> _Entries shown_
-- ==== Sys2Proof/Laws/Engines.lean ====
section
/-! SUPPORT. What the engines' rules leave alone: one lemma per rule and register group (R42), so that a proof
about one role never unfolds the other's rules. -/

namespace Sys2Proof.Machine

open Sys2Proof

variable (s : State)

/-! ### Sender rules -/

@[simp] theorem skipDraws_sched (n : Nat) : (skipDraws n s).env.sched = s.env.sched := rfl
@[simp] theorem skipDelay_sched : (skipDelay s).env.sched = s.env.sched := rfl
@[simp] theorem pldDrop_sched (f : Bytes) (r : Bool) : (pldDrop f r s).env.sched = s.env.sched := rfl
@[simp] theorem pldDup_sched (f : Bytes) (d : Addr) (r : Bool) : (pldDup f d r s).env.sched = s.env.sched := by simp [pldDup]
@[simp] theorem pldCorrupt_sched (f : Bytes) (d : Addr) (r : Bool) : (pldCorrupt f d r s).env.sched = s.env.sched := by simp [pldCorrupt]
@[simp] theorem pldHold_sched (f : Bytes) (d : Addr) (r : Bool) : (pldHold f d r s).env.sched = s.env.sched := rfl
@[simp] theorem pldDelay_sched (f : Bytes) (d : Addr) (r : Bool) : (pldDelay f d r s).env.sched = s.env.sched := rfl
@[simp] theorem pldPass_sched (f : Bytes) (d : Addr) (r : Bool) : (pldPass f d r s).env.sched = s.env.sched := by simp [pldPass]
@[simp] theorem tickHeld_sched : (tickHeld s).env.sched = s.env.sched := by unfold tickHeld; split <;> (try split_ifs) <;> simp
@[simp] theorem pldProcess_sched (f : Bytes) (d : Addr) (r : Bool) : (pldProcess f d r s).env.sched = s.env.sched := by unfold pldProcess; split_ifs <;> simp
@[simp] theorem pldBypass_sched (f : Bytes) (d : Addr) : (pldBypass f d s).env.sched = s.env.sched := by simp [pldBypass]
@[simp] theorem pldSubmit_sched (f : Bytes) (ty : FrameType) (d : Addr) (r : Bool) : (pldSubmit f ty d r s).env.sched = s.env.sched := by unfold pldSubmit; split_ifs <;> simp

@[simp] theorem rttUpdate_sched (x : Time) : (rttUpdate x s).env.sched = s.env.sched := rfl
@[simp] theorem rttUpdate_rcv (x : Time) : (rttUpdate x s).rcv = s.rcv := rfl
@[simp] theorem rttUpdate_cfg (x : Time) : (rttUpdate x s).cfg = s.cfg := rfl
@[simp] theorem rttUpdate_cntR (x : Time) : (rttUpdate x s).cntR = s.cntR := rfl
@[simp] theorem rttUpdate_src (x : Time) : (rttUpdate x s).src = s.src := rfl
@[simp] theorem rttUpdate_sink (x : Time) : (rttUpdate x s).sink = s.sink := rfl
@[simp] theorem rttUpdate_logR (x : Time) : (rttUpdate x s).logR = s.logR := rfl
@[simp] theorem rttUpdate_sumR (x : Time) : (rttUpdate x s).sumR = s.sumR := rfl
@[simp] theorem rttUpdate_now (x : Time) : (rttUpdate x s).now = s.now := rfl
@[simp] theorem rttUpdate_result (x : Time) : (rttUpdate x s).result = s.result := rfl
@[simp] theorem rttUpdate_chanRS (x : Time) : (rttUpdate x s).chanRS = s.chanRS := rfl

@[simp] theorem rttArm_sched : (rttArm s).env.sched = s.env.sched := by unfold rttArm; split <;> rfl
@[simp] theorem rttArm_rcv : (rttArm s).rcv = s.rcv := by unfold rttArm; split <;> rfl
@[simp] theorem rttArm_cfg : (rttArm s).cfg = s.cfg := by unfold rttArm; split <;> rfl
@[simp] theorem rttArm_cntR : (rttArm s).cntR = s.cntR := by unfold rttArm; split <;> rfl
@[simp] theorem rttArm_src : (rttArm s).src = s.src := by unfold rttArm; split <;> rfl
@[simp] theorem rttArm_sink : (rttArm s).sink = s.sink := by unfold rttArm; split <;> rfl
@[simp] theorem rttArm_logR : (rttArm s).logR = s.logR := by unfold rttArm; split <;> rfl
@[simp] theorem rttArm_sumR : (rttArm s).sumR = s.sumR := by unfold rttArm; split <;> rfl
@[simp] theorem rttArm_now : (rttArm s).now = s.now := by unfold rttArm; split <;> rfl
@[simp] theorem rttArm_result : (rttArm s).result = s.result := by unfold rttArm; split <;> rfl
@[simp] theorem rttArm_chanRS : (rttArm s).chanRS = s.chanRS := by unfold rttArm; split <;> rfl
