-- ==== Sys2Proof/Tests/Slice0.lean ====
section
/-! SUPPORT. Tests of the model's author. Expected values come from 95_test_vectors.md, whose section is named at each
group, or from a rule's own example; a witness shows that a statement's hypotheses can be met. -/

namespace Sys2Proof.Tests

open Sys2Proof Sys2Proof.Machine

/- One theorem after the other: checked all at once, this file's theorems ask for more threads than the checks allow. -/
set_option Elab.async false

/-! ### Helpers -/

/-- The next state of an operation. -/
def after (i : Instr) (s : State) : State :=
  match exec i s with
  | .next t => t
  | _ => s

def local1 : Addr := ⟨0x7F#8, 0#8, 0#8, 1#8⟩

/-- A packet with the addresses of the vectors. -/
def pkt (ty : FrameType) (seq ack win : U32) (payload : Bytes) : Packet :=
  ⟨local1, local1, seq, ack, win, synOfType ty, ackOfType ty, finOfType ty, 0#64, payload⟩

/-- The configuration of the vectors: window 200, segments of 40, factor 4. -/
def cfg0 : Cfg := { Cfg.reset with window := 200, mss := 40, gamma := 4 }

def st0 : State := { State.reset with cfg := cfg0, snd := { Snd.reset with ertt := 1/2, drtt := 1/4 } }

/-- A sender in a phase, with 100 source bytes at sequence numbers 1 to 100. -/
def atSnd (ph : SndPhase) : State :=
  { st0 with
    cfg := { cfg0 with srcLen := 100 }
    snd := { st0.snd with
      phase := ph, chanOpen := chanPhase ph, base := 1, una := 1, nxt := 1, max := 1, rcvNxt := 1
      cycleEnd := 1 } }

/-- A receiver in a phase, expecting sequence number 1. -/
def atRcv (ph : RcvPhase) : State :=
  { st0 with rcv := { st0.rcv with phase := ph, sinkOpen := sinkPhase ph, rcvNxt := 1 } }

/-- The sender of vector 3.2. -/
def sw (w una nxt mx : Nat) : State :=
  let s := atSnd .dataTransfer
  { s with
    cfg := { s.cfg with window := w }
    snd := { s.snd with una := una, nxt := nxt, max := mx }
    env := { s.env with draws := [1/2, 1/2, 1/2, 1/2, 1/2] } }

/-- The sender of vector 3.3. -/
def sa (nxt : Nat) : State :=
  let s := sw 200 41 nxt 101
  { s with snd := { s.snd with outq := [⟨41, 40, 0, false⟩, ⟨81, 20, 0, false⟩] } }

/-- The injector of section 5, with a queue of draws. -/
def inj (draws : List Rat) (held : Option Held) : State :=
  let s := atSnd .dataTransfer
  { s with
    cfg := { s.cfg with
      pDrop := 1/2, pDuplicate := 1/2, pCorrupt := 1/2, pReorder := 1/2, pDelay := 1/2
      reorderMaxDelay := 2, delayMaxDelay := 3 }
    pld := { s.pld with held := held }
    now := 1/200
    env := { s.env with draws := draws, delays := [2] } }

/-- 36 bytes of the `DATA` frame of section 5, its checksum bytes left at zero. -/
def f5 : Bytes :=
  [0x7F, 0, 0, 1, 0x7F, 0, 0, 1, 0, 0, 0, 1, 0, 0, 0, 1, 0, 0, 0, 8, 0, 0, 0, 0, 0, 0, 0, 0, 0, 0, 0, 0, 0x48,
    0x45, 0x4C, 0x4C]

def heldA : Held := ⟨List.replicate 32 0#8, local1, false⟩

/-- A frame slot's operand with the flag bytes of a type and everything else zero. -/
def wire (ty : FrameType) : WireFrame := wireAt (encodeFrame 40 (pkt ty 7#32 101#32 0#32 [])).1

/-! ### WellFormed: each check refuses an ill-formed term, for each of the five frame rows -/

theorem test_wf_type_of_frame :
    [Instr.syn .sr (wire .ack), .synack .rs (wire .syn), .ack .sr (wire .data), .data .sr (wire .fin),
      .fin .sr (wire .syn), .data .sr (wireAt ((List.replicate 32 0#8).set 22 2#8))].map (Instr.wf 40) =
      List.replicate 6 false := rfl

/-- A payload above the bound, and the same payload under a wider one. -/
theorem test_wf_payload_of_frame : (Instr.data .sr (wireAt (List.replicate 73 0#8))).wf 40 = false ∧
    (Instr.data .sr (wireAt (List.replicate 73 0#8))).wf 50 = true ∧
    (Instr.syn .sr { wire .syn with payload := List.replicate 41 0#8 }).wf 40 = false ∧
    (Instr.synack .rs { wire .synack with payload := List.replicate 41 0#8 }).wf 40 = false ∧
    (Instr.ack .sr { wire .ack with payload := List.replicate 41 0#8 }).wf 40 = false ∧
    (Instr.fin .sr { wire .fin with payload := List.replicate 41 0#8 }).wf 40 = false :=
  ⟨rfl, rfl, rfl, rfl, rfl, rfl⟩

/-! ### Decode: words written out from R104, R99 and R91 -/

theorem test_decode_codec :
    decodeTableWord 8 0b00000000 = some (.encode Packet.zero) ∧ decodeTableWord 8 0b00000001 = some (.decode []) ∧
      decodeTableWord 8 0b00000010 = some (.flip6 (List.replicate 32 0#8)) ∧
      decodeTableWord 8 0b00000011 = some (.classify Packet.zero) ∧ decodeTableWord 8 0b00000100 = none := by
  decide +kernel

theorem test_decode_injector :
    (List.range 12).map (fun k => (decodeTableWord 8 (0b00100000 + k)).isSome) = List.replicate 12 true ∧
      decodeTableWord 8 0b00100010 = some (.pldDrop (List.replicate 32 0#8) false) ∧
      decodeTableWord 8 0b00101001 = some (.dlyFire ⟨List.replicate 32 0#8, Quad.zero, 0⟩) ∧
      decodeTableWord 8 0b00101011 = some (.xmit (List.replicate 32 0#8) Quad.zero) ∧
      decodeTableWord 8 0b00101100 = none := by
  decide +kernel

theorem test_decode_sender :
    decodeTableWord 8 0b01000000 = some .sOpen ∧ decodeTableWord 8 0b01000001 = some (.sRx 0) ∧
      decodeTableWord 8 0b01000010 = some (.sRxCorrupt [] .short) ∧
      decodeTableWord 8 0b01000100 = some .sHsack ∧ decodeTableWord 8 0b01000111 = some (.sAckFwd 0) ∧
      decodeTableWord 8 0b01001000 = some (.sAckStale 0) ∧ decodeTableWord 8 0b01001001 = some (.sFastretx 0) ∧
      decodeTableWord 8 0b01001010 = some .sTimeout ∧ decodeTableWord 8 0b01001011 = some .sFin ∧
      decodeTableWord 8 0b01001110 = some (.sRxDiscard Packet.zero) := by
  decide +kernel

theorem test_decode_receiver :
    decodeTableWord 8 0b01100000 = some (.rRx 0) ∧ decodeTableWord 8 0b01100010 = some (.rRxSyn Packet.zero) ∧
      decodeTableWord 8 0b01100011 = some .rSynack ∧
      decodeTableWord 8 0b01100110 = some (.rDataInorder Packet.zero) ∧
      decodeTableWord 8 0b01100111 = some (.rDataOoo Packet.zero) ∧
      decodeTableWord 8 0b01101011 = some (.rRxDiscard Packet.zero) ∧ decodeTableWord 8 0b01101100 = none := by
  decide +kernel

> _The task_
Starting at the line with "decodeTableWord 8 0b01100000", copy every line down to the last one above, exactly as written and with nothing else.

> _Answer to the problem_
    decodeTableWord 8 0b01100000 = some (.rRx 0) ∧ decodeTableWord 8 0b01100010 = some (.rRxSyn Packet.zero) ∧
      decodeTableWord 8 0b01100011 = some .rSynack ∧
      decodeTableWord 8 0b01100110 = some (.rDataInorder Packet.zero) ∧
      decodeTableWord 8 0b01100111 = some (.rDataOoo Packet.zero) ∧
      decodeTableWord 8 0b01101011 = some (.rRxDiscard Packet.zero) ∧ decodeTableWord 8 0b01101100 = none := by
  decide +kernel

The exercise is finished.